Within a subsection of the probe, a vial of blood dripped droplets into a chamber filled with intricately carved occult symbols. Mechanical arms spun and flailed about, moving ritual artifacts through and around the fluids in well-orchestrated patterns, accompanied by a loudspeaker's recording of a thaumaturge's chants. Existence bent. A metal panel folded inwards to form a Way to another universe. Transmitters beamed status reports into the purple skies past the Way, sent to any Foundation outposts built there, and deactivated soon after. Aetheric energy quickly bled out, leaving the metal panel to reform while destroying the Way.

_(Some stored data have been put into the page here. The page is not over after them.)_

/-- The CP15 transfers with a row of their own, by bits [27:16] and [11:0] (46 R561, R562). -/
def decodeCp15 (x : BitVec 32) : Option Instr :=
  match x.extractLsb' 16 12, x.extractLsb' 0 12 with
  | 0b111000010000#12, 0b111100010000#12 => some (.mrcId (condOf x) (x.extractLsb' 12 4))
  | 0b111000010001#12, 0b111100010000#12 => some (.mrcControl (condOf x) (x.extractLsb' 12 4))
  | 0b111000000001#12, 0b111100010000#12 => some (.mcrControl (condOf x) (x.extractLsb' 12 4))
  | 0b111000010010#12, 0b111100010000#12 => some (.mrcTtb (condOf x) (x.extractLsb' 12 4))
  | 0b111000000010#12, 0b111100010000#12 => some (.mcrTtb (condOf x) (x.extractLsb' 12 4))
  | 0b111000010011#12, 0b111100010000#12 => some (.mrcDacr (condOf x) (x.extractLsb' 12 4))
  | 0b111000000011#12, 0b111100010000#12 => some (.mcrDacr (condOf x) (x.extractLsb' 12 4))
  | 0b111000010101#12, 0b111100010000#12 => some (.mrcFsr (condOf x) (x.extractLsb' 12 4))
  | 0b111000000101#12, 0b111100010000#12 => some (.mcrFsr (condOf x) (x.extractLsb' 12 4))
  | 0b111000010110#12, 0b111100010000#12 => some (.mrcFar (condOf x) (x.extractLsb' 12 4))
  | 0b111000000110#12, 0b111100010000#12 => some (.mcrFar (condOf x) (x.extractLsb' 12 4))
  | 0b111000000111#12, 0b111100010111#12 => some (.mcrInvCache (condOf x) (x.extractLsb' 12 4))
  | 0b111000001000#12, 0b111100010101#12 => some (.mcrInvTlbC5 (condOf x) (x.extractLsb' 12 4))
  | 0b111000001000#12, 0b111100110101#12 => some (.mcrInvTlbEntryC5 (condOf x) (x.extractLsb' 12 4))
  | 0b111000001000#12, 0b111100010110#12 => some (.mcrInvTlbC6 (condOf x) (x.extractLsb' 12 4))
  | 0b111000001000#12, 0b111100110110#12 => some (.mcrInvTlbEntryC6 (condOf x) (x.extractLsb' 12 4))
  | 0b111000001000#12, 0b111100010111#12 => some (.mcrInvTlbC7 (condOf x) (x.extractLsb' 12 4))
  | 0b111000001000#12, 0b111100110111#12 => some (.mcrInvTlbEntryC7 (condOf x) (x.extractLsb' 12 4))
  | 0b111000001001#12, 0b111100010000#12 => some (.mcrCacheBase0 (condOf x) (x.extractLsb' 12 4))
  | 0b111000001001#12, 0b111100010001#12 => some (.mcrCacheVictim0 (condOf x) (x.extractLsb' 12 4))
  | 0b111000001001#12, 0b111100110000#12 => some (.mcrCacheBase1 (condOf x) (x.extractLsb' 12 4))
  | 0b111000001001#12, 0b111100110001#12 => some (.mcrCacheVictim1 (condOf x) (x.extractLsb' 12 4))
  | 0b111000011010#12, 0b111100010000#12 => some (.mrcTlbLockdown (condOf x) (x.extractLsb' 12 4))
  | 0b111000001010#12, 0b111100010000#12 => some (.mcrTlbLockdown (condOf x) (x.extractLsb' 12 4))
  | 0b111000011101#12, 0b111100010000#12 => some (.mrcPid (condOf x) (x.extractLsb' 12 4))
  | 0b111000001101#12, 0b111100010000#12 => some (.mcrPid (condOf x) (x.extractLsb' 12 4))
  | 0b111000011101#12, 0b111100110000#12 => some (.mrcProcId (condOf x) (x.extractLsb' 12 4))
  | 0b111000001101#12, 0b111100110000#12 => some (.mcrProcId (condOf x) (x.extractLsb' 12 4))
  | 0b111011101111#12, 0b111111111111#12 => some (.mcrTestState (condOf x) (x.extractLsb' 12 4))
  | 0b111011111111#12, 0b111111111111#12 => some (.mrcTestState (condOf x) (x.extractLsb' 12 4))
  | 0b111001101111#12, 0b111100010011#12 => some (.mcrC15C (condOf x) (x.extractLsb' 12 4))
  | 0b111001111111#12, 0b111100010011#12 => some (.mrcC15C (condOf x) (x.extractLsb' 12 4))
  | 0b111001001111#12, 0b111101010111#12 => some (.mcrCacheCamRead (condOf x) (x.extractLsb' 12 4))
  | 0b111001001111#12, 0b111111010111#12 => some (.mcrCacheCamWrite (condOf x) (x.extractLsb' 12 4))
  | 0b111001001111#12, 0b111101011011#12 => some (.mcrCacheRamRead (condOf x) (x.extractLsb' 12 4))
  | 0b111001001111#12, 0b111111011011#12 => some (.mcrCacheRamWrite (condOf x) (x.extractLsb' 12 4))
  | 0b111001001111#12, 0b111110110111#12 => some (.mcrCacheCamMatch (condOf x) (x.extractLsb' 12 4))
  | 0b111010011111#12, 0b111100010011#12 => some (.mrcC15M (condOf x) (x.extractLsb' 12 4))
  | 0b111010011111#12, 0b111111010011#12 => some (.mrcC15MAlt (condOf x) (x.extractLsb' 12 4))
  | 0b111010001111#12, 0b111110010111#12 => some (.mcrTlbCamRead (condOf x) (x.extractLsb' 12 4))
  | 0b111010001111#12, 0b111100010111#12 => some (.mcrTlbCamWrite (condOf x) (x.extractLsb' 12 4))
  | 0b111010001111#12, 0b111110011011#12 => some (.mcrTlbRam1Read (condOf x) (x.extractLsb' 12 4))
  | 0b111010001111#12, 0b111100011011#12 => some (.mcrTlbRam1Write (condOf x) (x.extractLsb' 12 4))
  | 0b111010001111#12, 0b111110110011#12 => some (.mcrTlbRam2Read (condOf x) (x.extractLsb' 12 4))
  | 0b111010001111#12, 0b111100110011#12 => some (.mcrTlbRam2Write (condOf x) (x.extractLsb' 12 4))
  | 0b111010001111#12, 0b111110011101#12 => some (.mcrTlbCamMatch (condOf x) (x.extractLsb' 12 4))
  | _, _ => none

The status reports were short, miniscule in comparison to the reports compiled by past probes venturing to extrasolar shores. Yet they carried all the weight in the world.


N.J. forced her head off her pillow. She gently flicked a switch above the bedside table and watched the holographic display of a forested area by her bed melt away. It churned and solidified into a view of a Europan ice mine, the mass of Jupiter looming over its metal domes; a live feed lagging by the 207 minutes light took to reach her. A second hologram emerged above the sight of a spherical cargo drone descending to a landing pad. A message.

She rubbed her eyes, then lifted up to read it.

Got a signal from Ehlers-001. It's made it to Terzan 2 right on time. Not an error in sight. Division Head wants us to get this show on the road (still won't let us know why we're in this star cluster of all places) so get your butt down to ComCent 2.

Sent by Hyeon 3Mun, 1 Hr 30 Min ago

A new era of interstellar exploration was beginning.